Traditional GPS tells you where an asset is. AI asset tracking, like GPX, reads location, sensor data, and historical trends to deliver predictive insight. It forecasts arrival times, flags unusual activity, and recommends actions, moving past simple dots on a map.
The best options are self-powered devices with long-life batteries or solar charging. They run on their own for years with no vehicle connection. For large sites, pairing GPS gateways with low-cost BLE tags on individual assets scales cleanly and keeps costs down.
Yard tracking works best with a mix of technologies. GPS gives you general location, and geofencing draws virtual perimeters around zones or parking rows. In high-density yards, automated inventory with BLE tags and mobile gateways locates every tagged asset in near real time.

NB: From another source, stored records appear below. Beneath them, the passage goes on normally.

-- ==== Sys2Proof/Machine/Dispatch.lean ====
section
/-!
DEFINITION. One arm for each instruction, each one call of its meaning.
-/

namespace Sys2Proof.Machine
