-- ==== Sys2Proof/Decode.lean ====
section
/-!
DEFINITION. Decoding and encoding. The decoder is the two opcode maps of 30_encoding.md, R130 (primary bytes) and R131
(CB sub-opcodes), written as the manual prints them: a row for each high nibble, a column for each low nibble. The
encoder is written from the field laws R121 to R129 instead, so that the round trip compares the two.
-/

namespace Sys2Proof

open Sys2Proof.Machine (wordOf lo8 hi8)

/-! ## The primary opcode map (R130). `n` is the byte after the opcode, `nn` the little-endian word after it (R129). -/

/-- Row 0x of the map of R130. -/
def primaryRow0 (n : Byte) (nn : Word) : Vector Instr 16 :=
  #v[.nop, .ld_BC_nn nn, .ld_atBC_A, .inc_BC, .inc_B, .dec_B, .ld_B_n n, .rlca,
     .ld_atnn_SP nn, .add_HL_BC, .ld_A_atBC, .dec_BC, .inc_C, .dec_C, .ld_C_n n, .rrca]

/-- Row 1x of the map of R130. -/
def primaryRow1 (n : Byte) (nn : Word) : Vector Instr 16 :=
  #v[.stop n, .ld_DE_nn nn, .ld_atDE_A, .inc_DE, .inc_D, .dec_D, .ld_D_n n, .rla,
     .jr_e n, .add_HL_DE, .ld_A_atDE, .dec_DE, .inc_E, .dec_E, .ld_E_n n, .rra]

/-- Row 2x of the map of R130. -/
def primaryRow2 (n : Byte) (nn : Word) : Vector Instr 16 :=
  #v[.jr_NZ_e n, .ld_HL_nn nn, .ld_atHLinc_A, .inc_HL, .inc_H, .dec_H, .ld_H_n n, .daa,
     .jr_Z_e n, .add_HL_HL, .ld_A_atHLinc, .dec_HL, .inc_L, .dec_L, .ld_L_n n, .cpl]

/-- Row 3x of the map of R130. -/
def primaryRow3 (n : Byte) (nn : Word) : Vector Instr 16 :=
  #v[.jr_NC_e n, .ld_SP_nn nn, .ld_atHLdec_A, .inc_SP, .inc_atHL, .dec_atHL, .ld_atHL_n n, .scf,
     .jr_C_e n, .add_HL_SP, .ld_A_atHLdec, .dec_SP, .inc_A, .dec_A, .ld_A_n n, .ccf]

/-- Row 4x of the map of R130. -/
def primaryRow4 (_ : Byte) (_ : Word) : Vector Instr 16 :=
  #v[.ld_B_B, .ld_B_C, .ld_B_D, .ld_B_E, .ld_B_H, .ld_B_L, .ld_B_atHL, .ld_B_A,
     .ld_C_B, .ld_C_C, .ld_C_D, .ld_C_E, .ld_C_H, .ld_C_L, .ld_C_atHL, .ld_C_A]

/-- Row 5x of the map of R130. -/
def primaryRow5 (_ : Byte) (_ : Word) : Vector Instr 16 :=
  #v[.ld_D_B, .ld_D_C, .ld_D_D, .ld_D_E, .ld_D_H, .ld_D_L, .ld_D_atHL, .ld_D_A,
     .ld_E_B, .ld_E_C, .ld_E_D, .ld_E_E, .ld_E_H, .ld_E_L, .ld_E_atHL, .ld_E_A]

/-- Row 6x of the map of R130. -/
def primaryRow6 (_ : Byte) (_ : Word) : Vector Instr 16 :=
  #v[.ld_H_B, .ld_H_C, .ld_H_D, .ld_H_E, .ld_H_H, .ld_H_L, .ld_H_atHL, .ld_H_A,
     .ld_L_B, .ld_L_C, .ld_L_D, .ld_L_E, .ld_L_H, .ld_L_L, .ld_L_atHL, .ld_L_A]

/-- Row 7x of the map of R130. -/
def primaryRow7 (_ : Byte) (_ : Word) : Vector Instr 16 :=
  #v[.ld_atHL_B, .ld_atHL_C, .ld_atHL_D, .ld_atHL_E, .ld_atHL_H, .ld_atHL_L, .halt, .ld_atHL_A,
     .ld_A_B, .ld_A_C, .ld_A_D, .ld_A_E, .ld_A_H, .ld_A_L, .ld_A_atHL, .ld_A_A]

/-- Row 8x of the map of R130. -/
def primaryRow8 (_ : Byte) (_ : Word) : Vector Instr 16 :=
  #v[.add_A_B, .add_A_C, .add_A_D, .add_A_E, .add_A_H, .add_A_L, .add_A_atHL, .add_A_A,
     .adc_A_B, .adc_A_C, .adc_A_D, .adc_A_E, .adc_A_H, .adc_A_L, .adc_A_atHL, .adc_A_A]

/-- Row 9x of the map of R130. -/
def primaryRow9 (_ : Byte) (_ : Word) : Vector Instr 16 :=
  #v[.sub_B, .sub_C, .sub_D, .sub_E, .sub_H, .sub_L, .sub_atHL, .sub_A,
     .sbc_A_B, .sbc_A_C, .sbc_A_D, .sbc_A_E, .sbc_A_H, .sbc_A_L, .sbc_A_atHL, .sbc_A_A]

/-- Row Ax of the map of R130. -/
def primaryRowA (_ : Byte) (_ : Word) : Vector Instr 16 :=
  #v[.and_B, .and_C, .and_D, .and_E, .and_H, .and_L, .and_atHL, .and_A,
     .xor_B, .xor_C, .xor_D, .xor_E, .xor_H, .xor_L, .xor_atHL, .xor_A]

/-- Row Bx of the map of R130. -/
def primaryRowB (_ : Byte) (_ : Word) : Vector Instr 16 :=
  #v[.or_B, .or_C, .or_D, .or_E, .or_H, .or_L, .or_atHL, .or_A,
     .cp_B, .cp_C, .cp_D, .cp_E, .cp_H, .cp_L, .cp_atHL, .cp_A]

/-- Row Cx of the map of R130. -/
def primaryRowC (n : Byte) (nn : Word) : Vector Instr 16 :=
  #v[.ret_NZ, .pop_BC, .jp_NZ_nn nn, .jp_nn nn, .call_NZ_nn nn, .push_BC, .add_A_n n, .rst_00,
     .ret_Z, .ret, .jp_Z_nn nn, .prefix_CB n, .call_Z_nn nn, .call_nn nn, .adc_A_n n, .rst_08]

/-- Row Dx of the map of R130. -/
def primaryRowD (n : Byte) (nn : Word) : Vector Instr 16 :=
  #v[.ret_NC, .pop_DE, .jp_NC_nn nn, .illegal 0xD3, .call_NC_nn nn, .push_DE, .sub_n n, .rst_10,
     .ret_C, .reti, .jp_C_nn nn, .illegal 0xDB, .call_C_nn nn, .illegal 0xDD, .sbc_A_n n, .rst_18]

/-- Row Ex of the map of R130. -/
def primaryRowE (n : Byte) (nn : Word) : Vector Instr 16 :=
  #v[.ldh_atn_A n, .pop_HL, .ld_atC_A, .illegal 0xE3, .illegal 0xE4, .push_HL, .and_n n, .rst_20,
     .add_SP_e n, .jp_HL, .ld_atnn_A nn, .illegal 0xEB, .illegal 0xEC, .illegal 0xED, .xor_n n, .rst_28]

/-- Row Fx of the map of R130. -/
def primaryRowF (n : Byte) (nn : Word) : Vector Instr 16 :=
  #v[.ldh_A_atn n, .pop_AF, .ld_A_atC, .di, .illegal 0xF4, .push_AF, .or_n n, .rst_30,
     .ld_HL_SPe n, .ld_SP_HL, .ld_A_atnn nn, .ei, .illegal 0xFC, .illegal 0xFD, .cp_n n, .rst_38]

/-- The map of R130: the row is the high nibble of the opcode, the column its low nibble. -/
def primaryMap (n : Byte) (nn : Word) : Vector (Vector Instr 16) 16 :=
  #v[primaryRow0 n nn, primaryRow1 n nn, primaryRow2 n nn, primaryRow3 n nn,
     primaryRow4 n nn, primaryRow5 n nn, primaryRow6 n nn, primaryRow7 n nn,
     primaryRow8 n nn, primaryRow9 n nn, primaryRowA n nn, primaryRowB n nn,
     primaryRowC n nn, primaryRowD n nn, primaryRowE n nn, primaryRowF n nn]

/-- The cell of a map of 16 rows and 16 columns that a byte selects (R130, R131). -/
def cell (map : Vector (Vector Instr 16) 16) (op : Byte) : Instr :=
  (map[op.toNat / 16]'(by have := op.isLt; omega))[op.toNat % 16]'(by omega)

/-- `T[op]` with its operand bytes `b1`, `b2` (R130, R136): keyed on the first byte alone, so that 0xCB gives the
prefix descriptor with its sub-opcode (R177). Total: every byte has a row, the eleven illegal ones included. -/
def decodePrimary (op b1 b2 : Byte) : Instr :=
  cell (primaryMap b1 (wordOf b2 b1)) op

/-! ## The CB sub-opcode map (R131). -/

/-- Row 0x of the map of R131. -/
def cbRow0 : Vector Instr 16 :=
  #v[.rlc_B, .rlc_C, .rlc_D, .rlc_E, .rlc_H, .rlc_L, .rlc_atHL, .rlc_A,
     .rrc_B, .rrc_C, .rrc_D, .rrc_E, .rrc_H, .rrc_L, .rrc_atHL, .rrc_A]

/-- Row 1x of the map of R131. -/
def cbRow1 : Vector Instr 16 :=
  #v[.rl_B, .rl_C, .rl_D, .rl_E, .rl_H, .rl_L, .rl_atHL, .rl_A,
     .rr_B, .rr_C, .rr_D, .rr_E, .rr_H, .rr_L, .rr_atHL, .rr_A]

/-- Row 2x of the map of R131. -/
def cbRow2 : Vector Instr 16 :=
  #v[.sla_B, .sla_C, .sla_D, .sla_E, .sla_H, .sla_L, .sla_atHL, .sla_A,
     .sra_B, .sra_C, .sra_D, .sra_E, .sra_H, .sra_L, .sra_atHL, .sra_A]

/-- Row 3x of the map of R131. -/
def cbRow3 : Vector Instr 16 :=
  #v[.swap_B, .swap_C, .swap_D, .swap_E, .swap_H, .swap_L, .swap_atHL, .swap_A,
     .srl_B, .srl_C, .srl_D, .srl_E, .srl_H, .srl_L, .srl_atHL, .srl_A]

/-- Row 4x of the map of R131. -/
def cbRow4 : Vector Instr 16 :=
  #v[.bit_0_B, .bit_0_C, .bit_0_D, .bit_0_E, .bit_0_H, .bit_0_L, .bit_0_atHL, .bit_0_A,
     .bit_1_B, .bit_1_C, .bit_1_D, .bit_1_E, .bit_1_H, .bit_1_L, .bit_1_atHL, .bit_1_A]

/-- Row 5x of the map of R131. -/
def cbRow5 : Vector Instr 16 :=
  #v[.bit_2_B, .bit_2_C, .bit_2_D, .bit_2_E, .bit_2_H, .bit_2_L, .bit_2_atHL, .bit_2_A,
     .bit_3_B, .bit_3_C, .bit_3_D, .bit_3_E, .bit_3_H, .bit_3_L, .bit_3_atHL, .bit_3_A]

/-- Row 6x of the map of R131. -/
def cbRow6 : Vector Instr 16 :=
  #v[.bit_4_B, .bit_4_C, .bit_4_D, .bit_4_E, .bit_4_H, .bit_4_L, .bit_4_atHL, .bit_4_A,
     .bit_5_B, .bit_5_C, .bit_5_D, .bit_5_E, .bit_5_H, .bit_5_L, .bit_5_atHL, .bit_5_A]

/-- Row 7x of the map of R131. -/
def cbRow7 : Vector Instr 16 :=
  #v[.bit_6_B, .bit_6_C, .bit_6_D, .bit_6_E, .bit_6_H, .bit_6_L, .bit_6_atHL, .bit_6_A,
     .bit_7_B, .bit_7_C, .bit_7_D, .bit_7_E, .bit_7_H, .bit_7_L, .bit_7_atHL, .bit_7_A]

/-- Row 8x of the map of R131. -/
def cbRow8 : Vector Instr 16 :=
  #v[.res_0_B, .res_0_C, .res_0_D, .res_0_E, .res_0_H, .res_0_L, .res_0_atHL, .res_0_A,
     .res_1_B, .res_1_C, .res_1_D, .res_1_E, .res_1_H, .res_1_L, .res_1_atHL, .res_1_A]

/-- Row 9x of the map of R131. -/
def cbRow9 : Vector Instr 16 :=
  #v[.res_2_B, .res_2_C, .res_2_D, .res_2_E, .res_2_H, .res_2_L, .res_2_atHL, .res_2_A,
     .res_3_B, .res_3_C, .res_3_D, .res_3_E, .res_3_H, .res_3_L, .res_3_atHL, .res_3_A]

/-- Row Ax of the map of R131. -/
def cbRowA : Vector Instr 16 :=
  #v[.res_4_B, .res_4_C, .res_4_D, .res_4_E, .res_4_H, .res_4_L, .res_4_atHL, .res_4_A,
     .res_5_B, .res_5_C, .res_5_D, .res_5_E, .res_5_H, .res_5_L, .res_5_atHL, .res_5_A]

/-- Row Bx of the map of R131. -/
def cbRowB : Vector Instr 16 :=
  #v[.res_6_B, .res_6_C, .res_6_D, .res_6_E, .res_6_H, .res_6_L, .res_6_atHL, .res_6_A,
     .res_7_B, .res_7_C, .res_7_D, .res_7_E, .res_7_H, .res_7_L, .res_7_atHL, .res_7_A]

/-- Row Cx of the map of R131. -/
def cbRowC : Vector Instr 16 :=
  #v[.set_0_B, .set_0_C, .set_0_D, .set_0_E, .set_0_H, .set_0_L, .set_0_atHL, .set_0_A,
     .set_1_B, .set_1_C, .set_1_D, .set_1_E, .set_1_H, .set_1_L, .set_1_atHL, .set_1_A]

/-- Row Dx of the map of R131. -/
def cbRowD : Vector Instr 16 :=
  #v[.set_2_B, .set_2_C, .set_2_D, .set_2_E, .set_2_H, .set_2_L, .set_2_atHL, .set_2_A,
     .set_3_B, .set_3_C, .set_3_D, .set_3_E, .set_3_H, .set_3_L, .set_3_atHL, .set_3_A]

/-- Row Ex of the map of R131. -/
def cbRowE : Vector Instr 16 :=
  #v[.set_4_B, .set_4_C, .set_4_D, .set_4_E, .set_4_H, .set_4_L, .set_4_atHL, .set_4_A,
     .set_5_B, .set_5_C, .set_5_D, .set_5_E, .set_5_H, .set_5_L, .set_5_atHL, .set_5_A]

/-- Row Fx of the map of R131. -/
def cbRowF : Vector Instr 16 :=
  #v[.set_6_B, .set_6_C, .set_6_D, .set_6_E, .set_6_H, .set_6_L, .set_6_atHL, .set_6_A,
     .set_7_B, .set_7_C, .set_7_D, .set_7_E, .set_7_H, .set_7_L, .set_7_atHL, .set_7_A]

/-- The map of R131: the row is the high nibble of the sub-opcode, the column its low nibble. -/
def cbMap : Vector (Vector Instr 16) 16 :=
  #v[cbRow0, cbRow1, cbRow2, cbRow3, cbRow4, cbRow5, cbRow6, cbRow7,
     cbRow8, cbRow9, cbRowA, cbRowB, cbRowC, cbRowD, cbRowE, cbRowF]

/-- `TCB[s]` (R131, R177). -/
def decodeCb (s : Byte) : Instr := cell cbMap s

/-- The prefix descriptor resolved through the CB table (R177): PREFIX_CB with sub-opcode `s` is `TCB[s]`, and every
other instruction is itself (log 8). -/
def Instr.resolve : Instr → Instr
  | .prefix_CB s => decodeCb s
  | i => i
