-- ==== Sys2Proof/Machine/Reads.lean ====
section
/-!
DEFINITION. Which registers and flags an execute action reads, in the order of its pseudocode: what `UNDEF_READ = FAULT`
checks (10_state.md R49, R62; 40_dispatch.md R180). Within one line of pseudocode the spec orders nothing: there the
arguments are read left to right, a pair high half first and F from bit 7 down (DESIGN CHOICE, log 9). A part that is only
read after the instruction wrote it is not listed.
-/

namespace Sys2Proof.Machine

/-- Both halves of a pair (R49). -/
def pairReads (p : Pair) : List Named := [.reg (Pair.hiReg p), .reg (Pair.loReg p)]

/-- The parts of `rp` (R125). -/
def rpReads : Rp → List Named
  | .pair p => pairReads p
  | .sp => [.sp]

/-- The parts of `rp2` (R125): AF reads A and all four flags (R34, R44). -/
def rp2Reads : Rp2 → List Named
  | .pair p => pairReads p
  | .af => [.reg .a, .fZ, .fN, .fH, .fC]

/-- What `get8` reads (R14). -/
def operandReads : Operand8 → List Named
  | .reg r => [.reg r]
  | .atHL => pairReads .hl

/-- What the second operand of an ALU operation reads. -/
def srcReads : AluSrc → List Named
  | .opd o => operandReads o
  | .imm _ => []

/-- The flag a condition reads (R44, R200). -/
def condReads : Cond → List Named
  | .nz | .z => [.fZ]
  | .nc | .c => [.fC]

/-- The carry where the operation reads it (R44). -/
def aluCarryReads : AluOp → List Named
  | .adc | .sbc => [.fC]
  | .add | .sub | .and | .xor | .or | .cp => []

/-- The carry where the accumulator rotate reads it (R44). -/
def accCarryReads : AccRot → List Named
  | .rla | .rra => [.fC]
  | .rlca | .rrca => []

/-- The carry where the CB operation reads it (R44). -/
def cbCarryReads : CbRot → List Named
  | .rl | .rr => [.fC]
  | .rlc | .rrc | .sla | .sra | .swap | .srl => []

/-- The operand a register code selects (R124), as what it reads. -/
def codeReads : Nat → List Named
  | 0 => [.reg .b] | 1 => [.reg .c] | 2 => [.reg .d] | 3 => [.reg .e] | 4 => [.reg .h] | 5 => [.reg .l]
  | 6 => pairReads .hl
  | _ => [.reg .a]

/-- What `TCB[s]` reads: its operand, and fC for RL and RR (R128). -/
def cbSubReads (s : Byte) : List Named :=
  codeReads (s.toNat % 8) ++ (if s.toNat / 8 = 2 ∨ s.toNat / 8 = 3 then [.fC] else [])

/-- What an execute action reads in state `s`: line by line as its pseudocode, and within one line left to right. The spec
does not order the arguments of one call, so that A precedes fC in `rl(A, fC)` and `rr(A, fC)` (R323, R324), that A, the
operand and fC follow each other in `alu_add`, `alu_sub` and the like (R274 to R291, R240 to R248), that the operand
precedes fC in the CB forms RL and RR (R327, R328), and that an address precedes the byte stored there (R372, R377, R378,
R383) are the model's choice (DESIGN CHOICE, log 9). It shows only in the name that UndefinedRead reports when two are
unspecified. "Old fC read first" in R323 says that fC is read before it is written; it is not taken to order fC against A. -/
def formReads (f : Form) (s : State) : List Named :=
  match f with
  | .jp _ | .jr _ | .nop | .illegal _ | .halt | .stop _ | .di | .ei | .scf => []
  | .jpCc cc _ | .jrCc cc _ => condReads cc
  | .jpHl | .ldRegHl _ | .ldHlN _ | .ldAHlStep _ | .ldSpHl => pairReads .hl
  | .call _ | .ret | .reti | .rst _ | .ldNnSp _ | .pop _ | .addSp _ | .ldHlSp _ => [.sp]
  | .callCc cc _ | .retCc cc => condReads cc ++ (if s.cond cc then [.sp] else [])
  | .alu op src => .reg .a :: (srcReads src ++ aluCarryReads op)
  | .inc8 o | .dec8 o | .bit _ o | .res _ o | .set _ o => operandReads o
  | .daa => [.reg .a, .fN, .fC, .fH]
  | .cpl => [.reg .a]
  | .ccf => [.fC]
  | .accRot k => .reg .a :: accCarryReads k
  | .prefixCb sub => cbSubReads sub
  | .cbRot k o => operandReads o ++ cbCarryReads k
  | .ldRegReg _ src => [.reg src]
  | .ldHlReg src => pairReads .hl ++ [.reg src]
  | .ldRegN _ _ | .ldANn _ | .ldhAN _ | .ldRpNn _ _ => []
  | .ldAInd p => pairReads (Ind.pair p)
  | .ldIndA p => pairReads (Ind.pair p) ++ [.reg .a]
  | .ldNnA _ | .ldhNA _ => [.reg .a]
  | .ldCA => [.reg .c, .reg .a]
  | .ldAC => [.reg .c]
  | .ldHlStepA _ => pairReads .hl ++ [.reg .a]
  | .push rp => rp2Reads rp ++ [.sp]
  | .inc16 rp | .dec16 rp => rpReads rp
  | .addHl rp => rpReads rp ++ pairReads .hl

/-- The first of the named registers and flags that is still unspecified, under `UNDEF_READ = FAULT`; none under
`DRAW`, where every read returns the value held (R62). -/
def firstUnspecified (names : List Named) (s : State) : Option Named :=
  match s.config.undefRead with
  | .draw => none
  | .fault => names.find? (fun n => !s.specified.get n)

end Sys2Proof.Machine
end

Deployment time depends on the solution. Slap-and-track devices install in minutes per trailer. Sensor-integrated systems take longer. A GPX platform rollout runs in phases, with initial assets live within days and full fleet integration over a few weeks to match your operational cadence.
Trailer tracking ROI comes from three levers: fewer stolen or lost assets, higher trailer utilization, and less labor spent on manual yard checks. Recovering even a handful of trailers a year, or trimming fleet size after utilization data exposes idle units, often covers the platform cost. Enterprise operators running AI-powered analytics see the strongest returns, because predictive utilization and automated inventory compound the savings across thousands of assets.